# Jaguar and Broadband Connection



## callieX (Sep 26, 2002)

It looks to me like if you only have a dial up connection to the internet most of the new features of Jaguar and .Mac are pretty useless.  I still think the majority of users use a dialup connection for the web.  Even auto software updates are painfully slow.  Where I live cable and dsl are still pricey at $60/month.  If you get cable modem you have to have cable TV already to get it.  Just wondered what thoughts others have on this.

Calliex


----------



## davidbrit2 (Sep 26, 2002)

I agree that the internet keeps slowly getting more and more biased towards those with fast connections. Of course, this has been going on for years. Who else remembers using AOL version 2.5 with a 2400 baud modem? And who remembers when "baud" and "bitrate" were implicitly synonymous? Hopefully the speed requirements of the internet will top out eventually, but then again, 640 KB should be enough for anyone.

And I've got a feeling I've just subscribed to another "hot button" topic.


----------



## callieX (Sep 26, 2002)

I don't have a problem with switching to broad band. But I think the price is way to high.  I would only use probably a couple of hours a day with many days of no use at all.  It is hard to justify $50+ per month for something I do not use on a regular basis, plus the cost of cable TV which is $50 per month also. You have to have cable TV to have broadband.

The dialup connection is fine for 80% of what I do, surfing the net.  The problem comes in when I need to download a software update, backup my system to .Mac, upload pictures to the web, etc.  Most of these operation I would only do a couple times a month.  
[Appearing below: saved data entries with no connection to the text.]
/-- The d-axis reference of an alignment: it rises over half of ALIGNT and is then held (R360). -/
def State.alignRamp (s : State) (a : Fin 3) : Int :=
  let half := s.getF (F.MDR_ASTART_ALIGNT a.val) * 25
  if (s.axis a).ticks < half then roundQ (s.alignCurrent a * (s.axis a).ticks / (half : Rat)) else s.alignCurrent a

/-- The q-axis reference in RUN: the speed loop's, to which a hand-over from I/f moves over 10 ms, 500 periods (R359). -/
def State.runCurrent (s : State) (a : Fin 3) : Int :=
  let cmd := (s.loop (if a.val = 0 then 5 else if a.val = 1 then 6 else 8)).out
  let x := s.axis a
  if x.fromIf = true ∧ x.ticks < 500 then roundQ (s.alignCurrent a + (cmd - s.alignCurrent a) * x.ticks / (500 : Rat)) else cmd

/-- The d and q references of a current loop: MDR's in ALIGN, I/f, CATCH and BRAKE, else the speed loop's (R359, R360, R376; DEDUCED, log entry 122). -/
def State.currentRef (s : State) (a : Fin 3) : Int × Int :=
  match s.axMode a.val with
  | 1 => (s.alignRamp a, 0)
  | 2 => (0, s.alignCurrent a)
  | 4 => (0, 0)
  | 5 => (0, 0)
  | _ => (0, s.runCurrent a)

/-- The electrical speed of an axis that MDR passes to CLE (R358). -/
def State.omega (s : State) (a : Fin 3) : Int := (s.axis a).w * s.getF (F.MDR_ACFG_POLES a.val)

/-- CURRENT_LOOP of axis `a`: d and q separately, decoupled, limited in magnitude (R379). The detector sees the q axis. -/
def execCurrentLoop (a : Fin 3) (s : State) : Host.Outcome State Fault Refusal :=
  let n : Fin 9 := ⟨a.val, by omega⟩
  if s.loopOn a.val = false then .next s
  else
    let (rd, rq) := s.currentRef a
    let idM := (s.axis a).id
    let iqM := (s.axis a).iq
    let omega := s.omega a
    let s := s.loopStart n
    let lim := (s.coef a.val 5).c
    let eD := sat32 (rd - idM)
    let eQ := sat32 (rq - iqM)
    let s := (s.setErr a.val eQ).flag a.val 0 (over32 (rd - idM) || over32 (rq - iqM))
    let l := s.loop n
    if s.manual a.val = true then
      let u := clamp lim (s.manualOut a.val)
      .next ((s.setLoop n { l with out := u, outD := 0 }).flag a.val 2 (u != s.manualOut a.val))
    else
      let kd := s.coef a.val 4
      let fD := term kd (-(omega * iqM))
      let fQ := term kd (omega * idM)
      let wide := 2147483647
      let d := piStep (s.coef a.val 0) (s.coef a.val 1) wide eD fD l.iD (if l.preset then some l.outD else none)
      let q := piStep (s.coef a.val 2) (s.coef a.val 3) wide eQ fQ l.i (if l.preset then some l.out else none)
      let big := decide (lim * lim < d.u * d.u + q.u * q.u)
      let hold := s.bit (F.MDR_ASTAT_MODLIM a.val) && !l.preset
      let worseD := big && decide ((d.u - (d.i - l.iD)) ^ 2 < d.u ^ 2)
      let worseQ := big && decide ((q.u - (q.i - l.i)) ^ 2 < q.u ^ 2)
      let uD := if big then Config.scaleD d.u q.u lim else d.u
      let uQ := if big then Config.scaleQ d.u q.u lim else q.u
      let keepD := hold || (worseD && !l.preset)
      let keepQ := hold || (worseQ && !l.preset)
      let s := s.setLoop n { l with out := uQ, outD := uD, i := if keepQ then l.i else q.i, iD := if keepD then l.iD else d.i, preset := false }
      let s := ((s.flag a.val 0 (d.acc || q.acc)).flag a.val 1 (d.int || q.int)).flag a.val 2 big
      .next (s.detect n eQ)

/-- COIL_LOOP: the coil current of the last sample instant follows LAT's output (R379, R383). -/
def execCoilLoop (s : State) : Host.Outcome State Fault Refusal :=
  if s.loopOn 3 = false then .next s else .next (s.runPi 3 0 1 2 ((s.loop 4).out - s.mdr.coil) 0)

/-! ### Biquads and LAT (R380, R383 to R386) -/

/-- One section from slot `j` on; the second value says that its sum saturated. -/
def State.biquad (s : State) (n j : Nat) (b : Biq) (x : Int) : Biq × Bool :=
  let sum := term (s.coef n j) x + term (s.coef n (j + 1)) b.x1 + term (s.coef n (j + 2)) b.x2 - term (s.coef n (j + 3)) b.y1 - term (s.coef n (j + 4)) b.y2
  (⟨x, b.x1, sat32 sum, b.y1⟩, over32 sum)
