-- ==== Sys2Proof/Machine/Step.lean ====
section
/-! DEFINITION. One step of the block: the command at the front of the queue (DESIGN CHOICE for an empty queue, log entry 1). -/

namespace Sys2Proof.Machine

/-- Take the command at the front of the queue and execute it on the state with the rest of the queue; idle on an empty queue. -/
def step (s : State) : Host.Outcome State Fault Refusal :=
  match s.pending with
  | [] => .next s
  | c :: rest => exec c { s with pending := rest }

/-- The state with the command a table word spells at the front of its queue; no row of the table gives bits. -/
def State.withFetchWord (s : State) (nbits w : Nat) : State :=
  match Sys2Proof.decodeTableWord nbits w with
  | some c => { s with pending := c :: s.pending }
  | none => s

end Sys2Proof.Machine
end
I think the price for broadband should be around $30 per month or lower.  DSL is not avail for me and they can't tell when or if it will ever be available.  This limits competion since ATT know that they are the only solution for me.

Calliex


----------



## neutrino23 (Sep 26, 2002)

I think the cost of ADSL will drop in before long. We don't have cable TV but we did sign up for ADSL for $50/month. We just moved back from Japan where ADSL is faster and cheaper. You can get 8Mb ADSL for about $20 and 12Mb ADSL for about $25/month. You can even get optical fiber to your desk at 100Mb for $100/month. If you can still live with plain old 1.5Mb ADSL it can be had for about $12/month.

I've already seen adds here near San Francisco for about $30/month. 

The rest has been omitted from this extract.